Raw data —
/-! ## `State.count` -/

@[simp] theorem State.count_mem (f : RField) (n i j : Nat) : (s.count f n i j).mem = s.mem := rfl
@[simp] theorem State.count_marks (f : RField) (n i j : Nat) : (s.count f n i j).marks = s.marks := rfl
@[simp] theorem State.count_lines (f : RField) (n i j : Nat) : (s.count f n i j).lines = s.lines := rfl
@[simp] theorem State.count_gain (f : RField) (n i j : Nat) : (s.count f n i j).gain = s.gain := rfl
@[simp] theorem State.count_badGain (f : RField) (n i j : Nat) : (s.count f n i j).badGain = s.badGain := rfl
@[simp] theorem State.count_poly (f : RField) (n i j : Nat) : (s.count f n i j).poly = s.poly := rfl
@[simp] theorem State.count_c0 (f : RField) (n i j : Nat) : (s.count f n i j).c0 = s.c0 := rfl
@[simp] theorem State.count_f0 (f : RField) (n i j : Nat) : (s.count f n i j).f0 = s.f0 := rfl
@[simp] theorem State.count_coef (f : RField) (n i j : Nat) : (s.count f n i j).coef = s.coef := rfl
@[simp] theorem State.count_thr (f : RField) (n i j : Nat) : (s.count f n i j).thr = s.thr := rfl
@[simp] theorem State.count_weighted (f : RField) (n i j : Nat) : (s.count f n i j).weighted = s.weighted := rfl
@[simp] theorem State.count_filling (f : RField) (n i j : Nat) : (s.count f n i j).filling = s.filling := rfl
@[simp] theorem State.count_cycle (f : RField) (n i j : Nat) : (s.count f n i j).cycle = s.cycle := rfl
@[simp] theorem State.count_nsHold (f : RField) (n i j : Nat) : (s.count f n i j).nsHold = s.nsHold := rfl
@[simp] theorem State.count_tick (f : RField) (n i j : Nat) : (s.count f n i j).tick = s.tick := rfl
@[simp] theorem State.count_ports (f : RField) (n i j : Nat) : (s.count f n i j).ports = s.ports := rfl
@[simp] theorem State.count_streams (f : RField) (n i j : Nat) : (s.count f n i j).streams = s.streams := rfl
@[simp] theorem State.count_chains (f : RField) (n i j : Nat) : (s.count f n i j).chains = s.chains := rfl
@[simp] theorem State.count_hold (f : RField) (n i j : Nat) : (s.count f n i j).hold = s.hold := rfl
@[simp] theorem State.count_released (f : RField) (n i j : Nat) : (s.count f n i j).released = s.released := rfl
@[simp] theorem State.count_feActive (f : RField) (n i j : Nat) : (s.count f n i j).feActive = s.feActive := rfl
@[simp] theorem State.count_dcClear (f : RField) (n i j : Nat) : (s.count f n i j).dcClear = s.dcClear := rfl
@[simp] theorem State.count_counts (f : RField) (n i j : Nat) : (s.count f n i j).counts = s.counts := rfl
@[simp] theorem State.count_countsNext (f : RField) (n i j : Nat) : (s.count f n i j).countsNext = s.countsNext := rfl
@[simp] theorem State.count_snapshot (f : RField) (n i j : Nat) : (s.count f n i j).snapshot = s.snapshot := rfl
@[simp] theorem State.count_linkloss (f : RField) (n i j : Nat) : (s.count f n i j).linkloss = s.linkloss := rfl
@[simp] theorem State.count_formed (f : RField) (n i j : Nat) : (s.count f n i j).formed = s.formed := rfl
@[simp] theorem State.count_staging (f : RField) (n i j : Nat) : (s.count f n i j).staging = s.staging := rfl
@[simp] theorem State.count_twins (f : RField) (n i j : Nat) : (s.count f n i j).twins = s.twins := rfl
@[simp] theorem State.count_engines (f : RField) (n i j : Nat) : (s.count f n i j).engines = s.engines := rfl
@[simp] theorem State.count_mire (f : RField) (n i j : Nat) : (s.count f n i j).mire = s.mire := rfl
@[simp] theorem State.count_begun (f : RField) (n i j : Nat) : (s.count f n i j).begun = s.begun := rfl
@[simp] theorem State.count_bufTags (f : RField) (n i j : Nat) : (s.count f n i j).bufTags = s.bufTags := rfl
@[simp] theorem State.count_seqs (f : RField) (n i j : Nat) : (s.count f n i j).seqs = s.seqs := rfl
@[simp] theorem State.count_cells (f : RField) (n i j : Nat) : (s.count f n i j).cells = s.cells := rfl
@[simp] theorem State.count_cellLost (f : RField) (n i j : Nat) : (s.count f n i j).cellLost = s.cellLost := rfl
@[simp] theorem State.count_parity (f : RField) (n i j : Nat) : (s.count f n i j).parity = s.parity := rfl
@[simp] theorem State.count_retired (f : RField) (n i j : Nat) : (s.count f n i j).retired = s.retired := rfl
@[simp] theorem State.count_stand (f : RField) (n i j : Nat) : (s.count f n i j).stand = s.stand := rfl
@[simp] theorem State.count_redos (f : RField) (n i j : Nat) : (s.count f n i j).redos = s.redos := rfl
@[simp] theorem State.count_merges (f : RField) (n i j : Nat) : (s.count f n i j).merges = s.merges := rfl
@[simp] theorem State.count_releases (f : RField) (n i j : Nat) : (s.count f n i j).releases = s.releases := rfl
@[simp] theorem State.count_closes (f : RField) (n i j : Nat) : (s.count f n i j).closes = s.closes := rfl
@[simp] theorem State.count_norms (f : RField) (n i j : Nat) : (s.count f n i j).norms = s.norms := rfl
@[simp] theorem State.count_restarts (f : RField) (n i j : Nat) : (s.count f n i j).restarts = s.restarts := rfl
@[simp] theorem State.count_slacks (f : RField) (n i j : Nat) : (s.count f n i j).slacks = s.slacks := rfl
@[simp] theorem State.count_wbuf (f : RField) (n i j : Nat) : (s.count f n i j).wbuf = s.wbuf := rfl
@[simp] theorem State.count_commits (f : RField) (n i j : Nat) : (s.count f n i j).commits = s.commits := rfl
@[simp] theorem State.count_beams (f : RField) (n i j : Nat) : (s.count f n i j).beams = s.beams := rfl
@[simp] theorem State.count_periods (f : RField) (n i j : Nat) : (s.count f n i j).periods = s.periods := rfl
@[simp] theorem State.count_beamActive (f : RField) (n i j : Nat) : (s.count f n i j).beamActive = s.beamActive := rfl
@[simp] theorem State.count_alerts (f : RField) (n i j : Nat) : (s.count f n i j).alerts = s.alerts := rfl
@[simp] theorem State.count_emitted (f : RField) (n i j : Nat) : (s.count f n i j).emitted = s.emitted := rfl
@[simp] theorem State.count_watchDone (f : RField) (n i j : Nat) : (s.count f n i j).watchDone = s.watchDone := rfl
@[simp] theorem State.count_prods (f : RField) (n i j : Nat) : (s.count f n i j).prods = s.prods := rfl
@[simp] theorem State.count_egress (f : RField) (n i j : Nat) : (s.count f n i j).egress = s.egress := rfl
@[simp] theorem State.count_flowStage (f : RField) (n i j : Nat) : (s.count f n i j).flowStage = s.flowStage := rfl
@[simp] theorem State.count_flowStart (f : RField) (n i j : Nat) : (s.count f n i j).flowStart = s.flowStart := rfl
@[simp] theorem State.count_stagedNo (f : RField) (n i j : Nat) : (s.count f n i j).stagedNo = s.stagedNo := rfl
@[simp] theorem State.count_sent (f : RField) (n i j : Nat) : (s.count f n i j).sent = s.sent := rfl
@[simp] theorem State.count_notes (f : RField) (n i j : Nat) : (s.count f n i j).notes = s.notes := rfl
@[simp] theorem State.count_msiPend (f : RField) (n i j : Nat) : (s.count f n i j).msiPend = s.msiPend := rfl
@[simp] theorem State.count_msiSent (f : RField) (n i j : Nat) : (s.count f n i j).msiSent = s.msiSent := rfl
@[simp] theorem State.count_targets (f : RField) (n i j : Nat) : (s.count f n i j).targets = s.targets := rfl
@[simp] theorem State.count_holdback (f : RField) (n i j : Nat) : (s.count f n i j).holdback = s.holdback := rfl
@[simp] theorem State.count_inFlight (f : RField) (n i j : Nat) : (s.count f n i j).inFlight = s.inFlight := rfl
@[simp] theorem State.count_responses (f : RField) (n i j : Nat) : (s.count f n i j).responses = s.responses := rfl
@[simp] theorem State.count_hostCut (f : RField) (n i j : Nat) : (s.count f n i j).hostCut = s.hostCut := rfl
@[simp] theorem State.count_reqNo (f : RField) (n i j : Nat) : (s.count f n i j).reqNo = s.reqNo := rfl
@[simp] theorem State.count_silent (f : RField) (n i j : Nat) : (s.count f n i j).silent = s.silent := rfl
@[simp] theorem State.count_hostReads (f : RField) (n i j : Nat) : (s.count f n i j).hostReads = s.hostReads := rfl
@[simp] theorem State.count_ctls (f : RField) (n i j : Nat) : (s.count f n i j).ctls = s.ctls := rfl
@[simp] theorem State.count_delays (f : RField) (n i j : Nat) : (s.count f n i j).delays = s.delays := rfl
@[simp] theorem State.count_training (f : RField) (n i j : Nat) : (s.count f n i j).training = s.training := rfl
@[simp] theorem State.count_trainArmed (f : RField) (n i j : Nat) : (s.count f n i j).trainArmed = s.trainArmed := rfl
@[simp] theorem State.count_throttled (f : RField) (n i j : Nat) : (s.count f n i j).throttled = s.throttled := rfl
@[simp] theorem State.count_used (f : RField) (n i j : Nat) : (s.count f n i j).used = s.used := rfl
@[simp] theorem State.count_logs (f : RField) (n i j : Nat) : (s.count f n i j).logs = s.logs := rfl
@[simp] theorem State.count_ceRecent (f : RField) (n i j : Nat) : (s.count f n i j).ceRecent = s.ceRecent := rfl
@[simp] theorem State.count_scrubs (f : RField) (n i j : Nat) : (s.count f n i j).scrubs = s.scrubs := rfl
@[simp] theorem State.count_corrections (f : RField) (n i j : Nat) : (s.count f n i j).corrections = s.corrections := rfl
@[simp] theorem State.count_keys (f : RField) (n i j : Nat) : (s.count f n i j).keys = s.keys := rfl
@[simp] theorem State.count_keyStage (f : RField) (n i j : Nat) : (s.count f n i j).keyStage = s.keyStage := rfl
@[simp] theorem State.count_gating (f : RField) (n i j : Nat) : (s.count f n i j).gating = s.gating := rfl
@[simp] theorem State.count_tb (f : RField) (n i j : Nat) : (s.count f n i j).tb = s.tb := rfl
@[simp] theorem State.count_refs (f : RField) (n i j : Nat) : (s.count f n i j).refs = s.refs := rfl
@[simp] theorem State.count_peat (f : RField) (n i j : Nat) : (s.count f n i j).peat = s.peat := rfl
@[simp] theorem State.count_power (f : RField) (n i j : Nat) : (s.count f n i j).power = s.power := rfl
@[simp] theorem State.count_jtag (f : RField) (n i j : Nat) : (s.count f n i j).jtag = s.jtag := rfl
@[simp] theorem State.count_d3hot (f : RField) (n i j : Nat) : (s.count f n i j).d3hot = s.d3hot := rfl
@[simp] theorem State.count_reply (f : RField) (n i j : Nat) : (s.count f n i j).reply = s.reply := rfl
@[simp] theorem State.count_fresh (f : RField) (n i j : Nat) : (s.count f n i j).fresh = s.fresh := rfl
@[simp] theorem State.count_pending (f : RField) (n i j : Nat) : (s.count f n i j).pending = s.pending := rfl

Your goal — In the listing above, locate the line with "s.gain := rfl" and the line with "s.dcClear := rfl", then extract exactly those lines and every line between them, and nothing more.

Response to the task —
@[simp] theorem State.count_gain (f : RField) (n i j : Nat) : (s.count f n i j).gain = s.gain := rfl
@[simp] theorem State.count_badGain (f : RField) (n i j : Nat) : (s.count f n i j).badGain = s.badGain := rfl
@[simp] theorem State.count_poly (f : RField) (n i j : Nat) : (s.count f n i j).poly = s.poly := rfl
@[simp] theorem State.count_c0 (f : RField) (n i j : Nat) : (s.count f n i j).c0 = s.c0 := rfl
@[simp] theorem State.count_f0 (f : RField) (n i j : Nat) : (s.count f n i j).f0 = s.f0 := rfl
@[simp] theorem State.count_coef (f : RField) (n i j : Nat) : (s.count f n i j).coef = s.coef := rfl
@[simp] theorem State.count_thr (f : RField) (n i j : Nat) : (s.count f n i j).thr = s.thr := rfl
@[simp] theorem State.count_weighted (f : RField) (n i j : Nat) : (s.count f n i j).weighted = s.weighted := rfl
@[simp] theorem State.count_filling (f : RField) (n i j : Nat) : (s.count f n i j).filling = s.filling := rfl
@[simp] theorem State.count_cycle (f : RField) (n i j : Nat) : (s.count f n i j).cycle = s.cycle := rfl
@[simp] theorem State.count_nsHold (f : RField) (n i j : Nat) : (s.count f n i j).nsHold = s.nsHold := rfl
@[simp] theorem State.count_tick (f : RField) (n i j : Nat) : (s.count f n i j).tick = s.tick := rfl
@[simp] theorem State.count_ports (f : RField) (n i j : Nat) : (s.count f n i j).ports = s.ports := rfl
@[simp] theorem State.count_streams (f : RField) (n i j : Nat) : (s.count f n i j).streams = s.streams := rfl
@[simp] theorem State.count_chains (f : RField) (n i j : Nat) : (s.count f n i j).chains = s.chains := rfl
@[simp] theorem State.count_hold (f : RField) (n i j : Nat) : (s.count f n i j).hold = s.hold := rfl
@[simp] theorem State.count_released (f : RField) (n i j : Nat) : (s.count f n i j).released = s.released := rfl
@[simp] theorem State.count_feActive (f : RField) (n i j : Nat) : (s.count f n i j).feActive = s.feActive := rfl
@[simp] theorem State.count_dcClear (f : RField) (n i j : Nat) : (s.count f n i j).dcClear = s.dcClear := rfl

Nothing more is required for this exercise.